Organophotoreceptor (OPR) Preparation Methods

Conveniently, the photoconductive element may be formed by dispersing or dissolving the components, such as a charge generating compound, a charge transport compound, a light stabilizer, an electron transport compound, and/or a polymeric binder in organic solvent, coating the dispersion and/or solution on the respective underlying layer and drying the coating. In some embodiments, the components can be dispersed by high shear homogenization, ball-milling, attritor milling, high energy bead (sand) milling or other size reduction processes or mixing means known in the art for effecting particle size reduction in forming a dispersion. The coatings can be applied, for example, using knife coating, extrusion, dip coating or other appropriate coating approaches, including those known in the art. In some embodiments, a plurality of layers are applied as sequential coatings. The layers can be dried prior to the application of a subsequent layer. Some specific examples are presented below.

The invention will now be described further by way of the following examples.

EXAMPLES

Example 1

Synthesis of an Electron Transport Compound

This example describes the preparation of (4-n-butoxycarbonyl-9-fluorenylidene) malononitrile.
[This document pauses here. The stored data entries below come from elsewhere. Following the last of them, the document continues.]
-- ==== Sys2Proof/Machine/Formats.lean ====
section
/-! DEFINITION. The byte layouts the part sends: cell headers (R195), messages (R196), SPI responses and their data (R196 to R198). -/

namespace Sys2Proof.Machine

/-! ### Fields -/

/-- A number as one byte. -/
def byteOf (n : Nat) : Byte := BitVec.ofNat 8 n

/-- A number as two bytes, most significant first (R195). -/
def bytes2 (n : Nat) : List Byte := [byteOf (n / 256), byteOf n]

/-- A number as four bytes, most significant first. -/
def bytes4 (n : Nat) : List Byte := [byteOf (n / 16777216), byteOf (n / 65536), byteOf (n / 256), byteOf n]

/-- A 16-bit field as two bytes. -/
def wordBytes (w : Word) : List Byte := bytes2 w.toNat

/-- Append the 16-bit check over the bytes before it (R86). -/
def withCheck (bs : List Byte) : List Byte := bs ++ wordBytes (crc16 bs)

/-- A Bool as 0 or 1. -/
def flagByte (b : Bool) : Byte := if b then 1 else 0

/-- A time of `c` link cycles in milliseconds; how a part of one is rounded is a free value (log 12). -/
def msOf (c : Nat) : Nat :=
  if c % Config.cyclesPerMs = 0 then c / Config.cyclesPerMs
  else if Config.msRoundsUp c then c / Config.cyclesPerMs + 1 else c / Config.cyclesPerMs

/-! ### Codes -/

/-- The status codes of R196. -/
def Status.code : Status → Byte
  | .ok => 0x00 | .capped => 0x01 | .busy => 0x02 | .badField => 0x03 | .outOfReach => 0x04 | .foreign => 0x05
  | .stale => 0x06 | .retired => 0x07 | .noCamera => 0x08 | .noWindow => 0x09 | .noRoom => 0x0A | .tooLarge => 0x0B
  | .denied => 0x0C | .timedOut => 0x0D | .linkDown => 0x0E | .unknown => 0x0F

/-- The retire reason codes of R196. -/
def RetireReason.code : RetireReason → Byte
  | .closed => 1 | .lapsed => 2 | .done => 3 | .lost => 4 | .dropped => 5 | .preempted => 6 | .camera => 7

/-- The record state codes of R196. -/
def RecState.code : RecState → Byte
  | .opening => 1 | .live => 2 | .draining _ _ => 3 | .held => 4

/-- The owner and source codes of R195. -/
def Source.code : Source → Byte
  | .station n => byteOf n.val
  | .mgmt => 0x10

/-- The port state codes of R196. -/
def PortState.code : PortState → Byte
  | .off => 0 | .acquire => 1 | .locked => 2 | .silent => 3

/-- The link state codes of R198. -/
def LinkState.code : LinkState → Byte
  | .off => 0 | .trainA => 1 | .trainB => 2 | .up => 3 | .lost => 4

/-- The capture state codes of R198. -/
def CaptureState.code : CaptureState → Byte
  | .idle => 0 | .capturing => 1 | .cut => 2 | .abandoned => 3

/-- The ownership state codes of R198. -/
def Ownership.code : Ownership → Byte
  | .active => 1 | .incoming => 2 | .outgoing => 3

/-- The cause codes of R198. -/
def Cause.code : Cause → Byte
  | .room => 0 | .reach => 1

/-- The slot rounding codes of R197. -/
def Rounding.code : Rounding → Byte
  | .up => 0 | .down => 1 | .nearest => 2

/-- The marks byte of R195. -/
def Marks.toByte (m : Marks) : Byte :=
  (if m.first then 0x01 else 0) ||| (if m.last then 0x02 else 0) ||| (if m.damaged then 0x04 else 0) |||
    (if m.truncated then 0x08 else 0) ||| (if m.abandon then 0x10 else 0)

/-- The record kind code, frame count and remaining count of R196. -/
def RecKind.bytes : RecKind → List Byte
  | .stream => [0, 0, 0]
  | .snapshot c r => [1, byteOf c, byteOf r]

/-- The four bounds of a window, two bytes each (R196). -/
def Window.bytes (w : Window) : List Byte :=
  bytes2 w.firstLine ++ bytes2 w.lastLine ++ bytes2 w.firstByte ++ bytes2 w.lastByte

/-- The pending mask byte (R196): the change mask code of the groups present. -/
def Pending.maskByte (p : Pending) : Byte :=
  (if p.window.isSome then 0x01 else 0) ||| (if p.rate.isSome then 0x02 else 0) |||
    (if p.buffer.isSome then 0x04 else 0) ||| (if p.count.isSome then 0x20 else 0)

/-- A handle as a list of two bytes. -/
def handleList (h : HandleBytes) : List Byte := [h.entry, h.gen]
A 460 g quantity of concentrated sulfuric acid (4.7 moles, analytical grade, commercially obtained from Sigma-Aldrich, Milwaukee, Wis.) and 100 g of diphenic acid (0.41 mole, commercially obtained from Acros Fisher Scientific Company Inc., Hanover Park, Ill.) were added to a 1-liter 3-neck round bottom flask, equipped with a thermometer, mechanical stirrer and a reflux condenser. Using a heating mantle, the flask was heated to 135-145° C. for 12 minutes, and then cooled to room temperature. After cooling to room temperature, the solution was added to a 4-liter Erlenmeyer flask containing 3 liter of water. The mixture was stirred mechanically and was boiled gently for one hour. A yellow solid was filtered out hot, washed with hot water until the pH of the wash-water was neutral, and was air-dried overnight. The yellow solid was fluorenone-4-carboxylic acid. The yield was 75 g (80%). The product was then characterized. The melting point (m.p.) was found to be 223-224° C. A ¹H-NMR spectrum of fluorenone-4-carboxylic acid was obtained in d₆-DMSO solvent with a 300 MHz NMR from Bruker Instrument. The peaks were found at (ppm) δ=7.39-7.50 (m, 2H); ε=7.79-7.70 (q, 2H); δ=7.74-7.85 (d, 1H); δ=7.88-8.18-8.30 (d, 1H), where d is doublet, t is triplet, m is multiplet, dd is double doublet, q is quintet.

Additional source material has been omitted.